Background: Middle meningeal artery embolization (MMAe) has emerged as a safe and efficacious treatment for chronic subdural hematoma (cSDH). Performing this procedure on an outpatient basis has the opportunity to accelerate recovery and provide economic advantages. However, data supporting such protocols remain limited. This study aims to substantiate the feasibility of outpatient MMAe by describing its success at our institution.

Methods: A single-center retrospective cohort analysis of all patients undergoing outpatient MMAe for cSDH was conducted between August 2023 and March 2025. Primary outcomes included procedural complication rates, postprocedural emergency department (ED) return rates, and 30-day readmission rates. Secondary outcomes included hematoma recurrence or expansion, degree of symptom resolution, and radiographic outcomes.

Results: 64 patients were included in the analysis, with a median age of 76 years (interquartile range [IQR]: 68-80).

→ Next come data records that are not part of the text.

@[simp] theorem State.setNib_pending (s : State) (n : Nat) (x : Nib) : (s.setNib n x).pending = s.pending := by simp [State.setNib]
@[simp] theorem State.setNib_free (s : State) (n : Nat) (x : Nib) : (s.setNib n x).free = s.free := by simp [State.setNib]
@[simp] theorem State.setNib_tim (s : State) (n : Nat) (x : Nib) : (s.setNib n x).tim = s.tim := by simp [State.setNib]
@[simp] theorem State.setNib_regs (s : State) (n : Nat) (x : Nib) : (s.setNib n x).regs = s.regs := by simp [State.setNib]
@[simp] theorem State.setNib_latch (s : State) (n : Nat) (x : Nib) : (s.setNib n x).latch = s.latch := by simp [State.setNib]
@[simp] theorem State.setNib_mem (s : State) (n : Nat) (x : Nib) : (s.setNib n x).mem = s.mem := by simp [State.setNib]
@[simp] theorem State.setNib_marks (s : State) (n : Nat) (x : Nib) : (s.setNib n x).marks = s.marks := by simp [State.setNib]
@[simp] theorem State.setNib_groups (s : State) (n : Nat) (x : Nib) : (s.setNib n x).groups = s.groups := by simp [State.setNib]
@[simp] theorem State.setNib_slate (s : State) (n : Nat) (x : Nib) : (s.setNib n x).slate = s.slate := by simp [State.setNib]
@[simp] theorem State.setNib_rul (s : State) (n : Nat) (x : Nib) : (s.setNib n x).rul = s.rul := by simp [State.setNib]
@[simp] theorem State.setNib_inkPrev (s : State) (n : Nat) (x : Nib) : (s.setNib n x).inkPrev = s.inkPrev := by simp [State.setNib]
@[simp] theorem State.setNib_brus (s : State) (n : Nat) (x : Nib) : (s.setNib n x).brus = s.brus := by simp [State.setNib]
@[simp] theorem State.setNib_bruLive (s : State) (n : Nat) (x : Nib) : (s.setNib n x).bruLive = s.bruLive := by simp [State.setNib]
@[simp] theorem State.setNib_doms (s : State) (n : Nat) (x : Nib) : (s.setNib n x).doms = s.doms := by simp [State.setNib]
@[simp] theorem State.setNib_saps (s : State) (n : Nat) (x : Nib) : (s.setNib n x).saps = s.saps := by simp [State.setNib]
@[simp] theorem State.setNib_sapHeld (s : State) (n : Nat) (x : Nib) : (s.setNib n x).sapHeld = s.sapHeld := by simp [State.setNib]
@[simp] theorem State.setNib_sapRemap (s : State) (n : Nat) (x : Nib) : (s.setNib n x).sapRemap = s.sapRemap := by simp [State.setNib]
@[simp] theorem State.setNib_sapMasks (s : State) (n : Nat) (x : Nib) : (s.setNib n x).sapMasks = s.sapMasks := by simp [State.setNib]
@[simp] theorem State.setNib_lanes (s : State) (n : Nat) (x : Nib) : (s.setNib n x).lanes = s.lanes := by simp [State.setNib]
@[simp] theorem State.setNib_senseBad (s : State) (n : Nat) (x : Nib) : (s.setNib n x).senseBad = s.senseBad := by simp [State.setNib]
@[simp] theorem State.setNib_auxBits (s : State) (n : Nat) (x : Nib) : (s.setNib n x).auxBits = s.auxBits := by simp [State.setNib]
@[simp] theorem State.setNib_net (s : State) (n : Nat) (x : Nib) : (s.setNib n x).net = s.net := by simp [State.setNib]
@[simp] theorem State.setNib_stager (s : State) (n : Nat) (x : Nib) : (s.setNib n x).stager = s.stager := by simp [State.setNib]
@[simp] theorem State.setNib_mir (s : State) (n : Nat) (x : Nib) : (s.setNib n x).mir = s.mir := by simp [State.setNib]
@[simp] theorem State.setNib_ref (s : State) (n : Nat) (x : Nib) : (s.setNib n x).ref = s.ref := by simp [State.setNib]
@[simp] theorem State.setNib_tbs (s : State) (n : Nat) (x : Nib) : (s.setNib n x).tbs = s.tbs := by simp [State.setNib]
@[simp] theorem State.setNib_ptps (s : State) (n : Nat) (x : Nib) : (s.setNib n x).ptps = s.ptps := by simp [State.setNib]
@[simp] theorem State.setNib_pulses (s : State) (n : Nat) (x : Nib) : (s.setNib n x).pulses = s.pulses := by simp [State.setNib]
@[simp] theorem State.setNib_capts (s : State) (n : Nat) (x : Nib) : (s.setNib n x).capts = s.capts := by simp [State.setNib]
@[simp] theorem State.setNib_capLatch (s : State) (n : Nat) (x : Nib) : (s.setNib n x).capLatch = s.capLatch := by simp [State.setNib]
@[simp] theorem State.setNib_fab (s : State) (n : Nat) (x : Nib) : (s.setNib n x).fab = s.fab := by simp [State.setNib]
@[simp] theorem State.setNib_chains (s : State) (n : Nat) (x : Nib) : (s.setNib n x).chains = s.chains := by simp [State.setNib]
@[simp] theorem State.setNib_fb (s : State) (n : Nat) (x : Nib) : (s.setNib n x).fb = s.fb := by simp [State.setNib]
@[simp] theorem State.setNib_sec (s : State) (n : Nat) (x : Nib) : (s.setNib n x).sec = s.sec := by simp [State.setNib]
@[simp] theorem State.setNib_boot (s : State) (n : Nat) (x : Nib) : (s.setNib n x).boot = s.boot := by simp [State.setNib]
@[simp] theorem State.setNib_mch (s : State) (n : Nat) (x : Nib) : (s.setNib n x).mch = s.mch := by simp [State.setNib]
@[simp] theorem State.setNib_mf (s : State) (n : Nat) (x : Nib) : (s.setNib n x).mf = s.mf := by simp [State.setNib]
@[simp] theorem State.reg_setNib (s : State) (n : Nat) (x : Nib) (a : Nat) : (s.setNib n x).reg a = s.reg a := by simp [State.reg]

end Sys2Proof.Machine
end

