-- ==== Sys2Proof/Laws/PerInstr.lean ====
section
/-! SUPPORT. A statement for every command as syntax: the commands that have an instruction word are exactly those of
the nib's instruction set (spec/04_nib_instruction_set.md). -/

open Sys2Proof Sys2Proof.Machine

/-- A command has an instruction word exactly when it issues on a nib. -/
def Sys2Proof.Laws.NibWord.Statement (i : Instr) : Prop := (nibEncode i).isSome = (nibOf i).isSome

The majority of embolizations (77%) served as primary treatment. The median hematoma depth was 11 mm (IQR 7-15), with bilateral hematomas present in 42% of cases. No intra-procedural complications occurred; however, two patients suffered minor postprocedural complications. The 30-day readmission rate was 5% (n = 3), with no readmissions within 48 h. 17% of patients (n = 11) returned to the ED - the median time from embolization to ED presentation was 12 days (IQR 4-17 days). Among 52 patients (81%) with long-term follow-up, 4% suffered hematoma recurrence requiring surgical drainage, 58% achieved complete resolution of symptoms, and 29% showed improvement in symptoms.

Conclusion: The study suggests that outpatient MMAe can be both safe and feasible for select patients with cSDH.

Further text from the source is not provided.